Editorial for Pozos de Agua
Submitting an official solution before solving the problem yourself is a bannable offence.
Author:
'water' Analysis by Spencer Liang/Richard Peng
Consider a graph with V vertices and E edges. We can compute its minimum spanning tree in O(E log V) time with Prim's algorithm.
The algorithm basically starts with the tree as any single vertex, then repeatedly add the mostly 'connected' vertex to the tree. This 'connectedness' is measured by the shortest edge between that vertex and a vertex already included in the tree. This can be implemented in O(V^2) time by storing the graph in an adjacency matrix, then update the connectedness of vertices as a new vertex is added to the tree.
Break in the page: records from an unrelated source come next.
-- ==== Sys2Proof/Certificates/Slice0/Obligations.lean ====
section
/-! DEFINITION. The statements for the provers. Each docstring names the rules of the specification that it states. -/

open Sys2Proof Sys2Proof.Machine

/-! ## Scalar arithmetic -/

/-- The word is the one that decodes to the instruction, and no other does. -/
def Sys2Proof.Claim.EncodedAs (i : Instr) (w : Word) : Prop := ∀ v : Word, decodeScalar v = .ok i ↔ v = w

/-- R92, R141, R142, R144, R145: the words of the arithmetic, immediate, shift and field instructions, each the only one of
its instruction; a word of SHF or BITS whose operation is 5 to 7, and of BITS with FN[3] for another than BFX, is none. -/
def Sys2Proof.Claim.ScalarEncodings : Prop :=
  ∀ (d a b : RegNo) (u : BitVec 1) (i : BitVec 16) (l : BitVec 21) (k : BitVec 5),
    let sr (op : BitVec 6) (b : RegNo) (fn : BitVec 11) : Word := op ++ d ++ a ++ b ++ fn
    (Claim.EncodedAs (.add d a b) (sr 0x0C b 0) ∧ Claim.EncodedAs (.sub d a b) (sr 0x0D b 0) ∧
      Claim.EncodedAs (.mul d a b) (sr 0x0E b 0) ∧ Claim.EncodedAs (.mulh d a b u) (sr 0x0F b (0#10 ++ u)) ∧
      Claim.EncodedAs (.div d a b u) (sr 0x10 b (0#10 ++ u)) ∧ Claim.EncodedAs (.andS d a b) (sr 0x11 b 0) ∧
      Claim.EncodedAs (.orS d a b) (sr 0x12 b 0) ∧ Claim.EncodedAs (.xorS d a b) (sr 0x13 b 0)) ∧
    (Claim.EncodedAs (.addi d a i) (0x17#6 ++ d ++ a ++ i) ∧ Claim.EncodedAs (.li d l) (0x18#6 ++ d ++ l) ∧
      Claim.EncodedAs (.lui d i) (0x19#6 ++ d ++ 0#5 ++ i)) ∧
    (∀ p ∈ [(0, Instr.shl d a b, Instr.shlImm d a k), (1, .shr d a b, .shrImm d a k), (2, .sra d a b, .sraImm d a k),
        (3, .rol d a b, .rolImm d a k), (4, .ror d a b, .rorImm d a k)],
      Claim.EncodedAs p.2.1 (sr 0x14 b (.ofNat 11 p.1)) ∧
        Claim.EncodedAs p.2.2 (sr 0x14 0 (.ofNat 11 (p.1 + 8 + 16 * k.toNat)))) ∧
    (Claim.EncodedAs (.bfx d a b u) (sr 0x1A b (0#7 ++ u ++ 0#3)) ∧ Claim.EncodedAs (.bfi d a b) (sr 0x1A b 1) ∧
      Claim.EncodedAs (.clz d a) (sr 0x1A 0 2) ∧ Claim.EncodedAs (.popc d a) (sr 0x1A 0 3) ∧
      Claim.EncodedAs (.brev d a) (sr 0x1A 0 4)) ∧
    ∀ w : Word, let op := (w.extractLsb' 26 6).toNat; let fn := (w.extractLsb' 0 3).toNat
      ((op = 0x14 ∨ op = 0x1A) ∧ 5 ≤ fn) ∨ (op = 0x1A ∧ fn ≠ 0 ∧ w.getLsbD 3) → ∃ r, decodeScalar w = .error r

/-- R141: ADD, SUB, MUL, MULH, DIV, AND, OR and XOR write their result into sD, a write to s0 is discarded, and nothing
else changes but SPC and the logical clock. -/
def Sys2Proof.Claim.ScalarArithmetic : Prop :=
  ∀ (s : State) (d a b : RegNo), let x := s.sreg a; let y := s.sreg b
    Completes (.add d a b) s (fun t => s.wrote t d (.ofInt 32 (x.toInt + y.toInt))) ∧
    Completes (.sub d a b) s (fun t => s.wrote t d (.ofInt 32 (x.toInt - y.toInt))) ∧
    Completes (.mul d a b) s (fun t => s.wrote t d (.ofNat 32 (x.toNat * y.toNat))) ∧
    Completes (.mulh d a b 0) s (fun t => s.wrote t d (.ofInt 32 (x.toInt * y.toInt / 2 ^ 32))) ∧
    Completes (.mulh d a b 1) s (fun t => s.wrote t d (.ofNat 32 (x.toNat * y.toNat / 2 ^ 32))) ∧
    Completes (.div d a b 0) s (fun t =>
      s.wrote t d (if y = 0 then 0xFFFFFFFF else .ofInt 32 (x.toInt.tdiv y.toInt))) ∧
    Completes (.div d a b 1) s (fun t => s.wrote t d (if y = 0 then 0xFFFFFFFF else .ofNat 32 (x.toNat / y.toNat))) ∧
    (∃ v, Completes (.andS d a b) s (fun t => s.wrote t d v) ∧
      ∀ j < 32, v.getLsbD j = (x.getLsbD j && y.getLsbD j)) ∧
    (∃ v, Completes (.orS d a b) s (fun t => s.wrote t d v) ∧
      ∀ j < 32, v.getLsbD j = (x.getLsbD j || y.getLsbD j)) ∧
    ∃ v, Completes (.xorS d a b) s (fun t => s.wrote t d v) ∧
      ∀ j < 32, v.getLsbD j = (x.getLsbD j != y.getLsbD j)

/-- R142: ADDI, LI and LUI. -/
def Sys2Proof.Claim.ScalarImmediates : Prop :=
  ∀ (s : State) (d a : RegNo) (i : BitVec 16) (l : BitVec 21),
    Completes (.addi d a i) s (fun t => s.wrote t d (.ofInt 32 ((s.sreg a).toInt + i.toInt))) ∧
    Completes (.li d l) s (fun t => s.wrote t d (.ofInt 32 l.toInt)) ∧
    Completes (.lui d i) s fun t => s.wrote t d (.ofNat 32 (i.toNat * 2 ^ 16 + (s.sreg d).toNat % 2 ^ 16))

/-- R144: the shifts and rotations, by sB[4:0] or by the immediate amount. -/
def Sys2Proof.Claim.ScalarShifts : Prop :=
  ∀ (s : State) (d a b : RegNo) (k : BitVec 5), let x := s.sreg a
    let does (reg imm : Instr) (v : Nat → Word) : Prop :=
      Completes reg s (fun t => s.wrote t d (v ((s.sreg b).toNat % 32))) ∧
        Completes imm s fun t => s.wrote t d (v k.toNat)
    does (.shl d a b) (.shlImm d a k) (fun n => .ofNat 32 (x.toNat * 2 ^ n)) ∧
    does (.shr d a b) (.shrImm d a k) (fun n => .ofNat 32 (x.toNat / 2 ^ n)) ∧
    does (.sra d a b) (.sraImm d a k) (fun n => .ofInt 32 (x.toInt / 2 ^ n)) ∧
    does (.rol d a b) (.rolImm d a k) (fun n => .ofNat 32 (x.toNat * 2 ^ n % 2 ^ 32 + x.toNat / 2 ^ (32 - n))) ∧
    does (.ror d a b) (.rorImm d a k) fun n => .ofNat 32 (x.toNat / 2 ^ n + x.toNat * 2 ^ (32 - n) % 2 ^ 32)

/-- R145: BFX, BFI, CLZ, POPC and BREV; a field that would pass bit 31 ends there. -/
def Sys2Proof.Claim.ScalarFields : Prop :=
  ∀ (s : State) (d a b : RegNo), let x := s.sreg a
    let pos := (s.sreg b).toNat % 32
    let len := min ((s.sreg b).toNat / 256 % 64) (32 - pos)
    Completes (.bfx d a b 0) s (fun t => s.wrote t d (.ofNat 32 (x.toNat / 2 ^ pos % 2 ^ len))) ∧
    (∃ v, Completes (.bfx d a b 1) s (fun t => s.wrote t d v) ∧
      ∀ j < 32, v.getLsbD j = (len != 0 && x.getLsbD (pos + min j (len - 1)))) ∧
    (∃ v, Completes (.bfi d a b) s (fun t => s.wrote t d v) ∧
      ∀ j < 32, v.getLsbD j = if pos ≤ j ∧ j < pos + len then x.getLsbD (j - pos) else (s.sreg d).getLsbD j) ∧
    (∃ v, Completes (.clz d a) s (fun t => s.wrote t d v) ∧
      v.toNat ≤ 32 ∧ (∀ j < 32, 32 - v.toNat ≤ j → x.getLsbD j = false) ∧
      (v.toNat < 32 → x.getLsbD (31 - v.toNat) = true)) ∧
    Completes (.popc d a) s (fun t => s.wrote t d (.ofNat 32 ((List.range 32).filter fun j => x.getLsbD j).length)) ∧
    ∃ v, Completes (.brev d a) s (fun t => s.wrote t d v) ∧ ∀ j < 32, v.getLsbD j = x.getLsbD (31 - j)

/-- R143: CMP writes the truth of its relation into sD and into sp_N, of which the other predicates keep theirs; SEL
selects by sp_N; a cond of 6 or 7 raises the illegal-instruction trap. -/
def Sys2Proof.Claim.ScalarCompare : Prop :=
  ∀ (s : State) (d a b : RegNo) (n : BitVec 3) (u : BitVec 1) (c : BitVec 3),
    let x : Int := if u = 1 then (s.sreg a).toNat else (s.sreg a).toInt
    let y : Int := if u = 1 then (s.sreg b).toNat else (s.sreg b).toInt
    let holds : Bool := match c.toNat with
      | 0 => decide (x = y) | 1 => decide (x ≠ y) | 2 => decide (x < y) | 3 => decide (x ≤ y) | 4 => decide (y < x)
      | _ => decide (y ≤ x)
    (c.toNat < 6 → Completes (.cmp d a b n u c) s fun t =>
      ∃ s1, s.onlyCrew s1 ∧ s1.crew = { s.crew with sp := s1.crew.sp } ∧
        (∀ j < 8, s1.crew.sp.getLsbD j = if j = n.toNat then holds else s.crew.sp.getLsbD j) ∧
        s1.wrote t d (if holds then 1 else 0)) ∧
    (6 ≤ c.toNat → ∃ v, exec (.cmp d a b n u c) s = .next (s.raise 0x01 9 0 v)) ∧
    Completes (.sel d a b n) s fun t => s.wrote t d (if s.crew.sp.getLsbD n.toNat then s.sreg a else s.sreg b)

/-- R141, R142, R144, R145, and of R143 the results and the reserved conditions: the scalar arithmetic, immediate, shift,
field and compare words write their result and change nothing else; the encodings of the first four. -/
def Obligations.ScalarResults : Prop := Claim.ScalarEncodings ∧ Claim.ScalarArithmetic ∧ Claim.ScalarImmediates ∧ Claim.ScalarShifts ∧
  Claim.ScalarFields ∧ Claim.ScalarCompare

/-! ## Control of flow -/

/-- R134, R135: the no-operations; the hint of n lines has no architectural effect and never faults. -/
def Sys2Proof.Claim.NoOperations : Prop :=
  ∀ (s : State) (k : BitVec 1) (n : BitVec 9),
    Completes .nop s (fun t => s.wentTo t (s.split.spc + 4)) ∧
    Completes (.nopHint k n) s fun t => s.wentTo t (s.split.spc + 4)

/-- R95, R134: BR, BRC, CALL and RET go to their target where it is a word of .scalar, and raise the illegal-instruction
trap with field number 12 and the target where it is not; CALL links in s31. -/
def Sys2Proof.Claim.Branches : Prop :=
  ∀ (s : State) (o : BitVec 26) (p : BitVec 18) (a : RegNo) (n : BitVec 3),
    let far : Word := .ofInt 32 (s.split.spc + 4 * o.toInt)
    let near : Word := .ofInt 32 (s.split.spc + 4 * p.toInt)
    let inside (t : Word) : Prop := t.toNat % 4 = 0 ∧ t.toNat + 4 ≤ s.launch.scalarLen
    let sp := s.crew.sp.getLsbD n.toNat
    let no := n.setWidth 4
    let traps (i : Instr) (t : Word) : Prop := exec i s = .next (s.raise 0x01 12 0 t)
    (inside far →
      Completes (.br o) s (fun t => s.wentTo t far.toNat) ∧
      Completes (.call o) s fun t =>
        s.onlyCrew t ∧
        t.crew = { s.crew with splits := t.crew.splits, clock := s.crew.clock + 1 } ∧
        (∀ k, k ≠ s.curSplit → t.crew.split k = s.crew.split k) ∧
        t.split = { s.split with spc := far.toNat, wait := .none, banked := t.split.banked } ∧
        ∀ r, t.sreg r = if r = 31 then .ofNat 32 (s.split.spc + 4) else s.sreg r) ∧
    (inside near →
      Completes (.brc 0 no p) s (fun t => s.wentTo t (if sp then near.toNat else s.split.spc + 4)) ∧
      Completes (.brc 1 no p) s (fun t => s.wentTo t (if sp then s.split.spc + 4 else near.toNat)) ∧
      Completes (.brc 2 0 p) s fun t => s.wentTo t near.toNat) ∧
    (inside (s.sreg a) → Completes (.ret a) s fun t => s.wentTo t (s.sreg a).toNat) ∧
    (¬inside far → traps (.br o) far ∧ traps (.call o) far) ∧
    (¬inside near → traps (.brc 0 no p) near ∧ traps (.brc 1 no p) near ∧ traps (.brc 2 0 p) near) ∧
    (¬inside (s.sreg a) → traps (.ret a) (s.sreg a))

/-- R43, R149: LJMP sets the LPC of the split and leaves the queue untouched; an index at or beyond the end of .lane
raises the illegal-instruction trap and leaves LPC. -/
def Sys2Proof.Claim.LaneJump : Prop :=
  ∀ (s : State) (o : BitVec 26),
    (12 * o.toNat + 12 ≤ s.launch.laneLen → Completes (.ljmp o) s fun t =>
      s.onlyCrew t ∧ t.crew = { s.crew with splits := t.crew.splits, clock := s.crew.clock + 1 } ∧
      (∀ k, k ≠ s.curSplit → t.crew.split k = s.crew.split k) ∧
      t.split = { s.split with spc := s.split.spc + 4, wait := .none, lpc := 12 * o.toNat }) ∧
    (s.launch.laneLen < 12 * o.toNat + 12 → exec (.ljmp o) s = .next (s.raise 0x01 12 0 (.ofNat 32 o.toNat)))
The correctness of the above algorithm is fairly intuitive, but somewhat tricky to prove. The basic idea is that adding any edge to a tree gives a cycle, from which the most costly edge can be removed. So if the current edge is not one of lowest cost, it can be substituted to give spanning tree that's no more expensive.
Imagine a water reservoir at pasture 0, and let the cost of building a pipe from the reservoir to pasture k be W_k. Then digging a well in pasture k is equivalent to building a pipe from pasture 0 to pasture k. The pastures from 0 to k and the possible pipes between them form a graph, and the desired answer is the weight of its minimum spanning tree.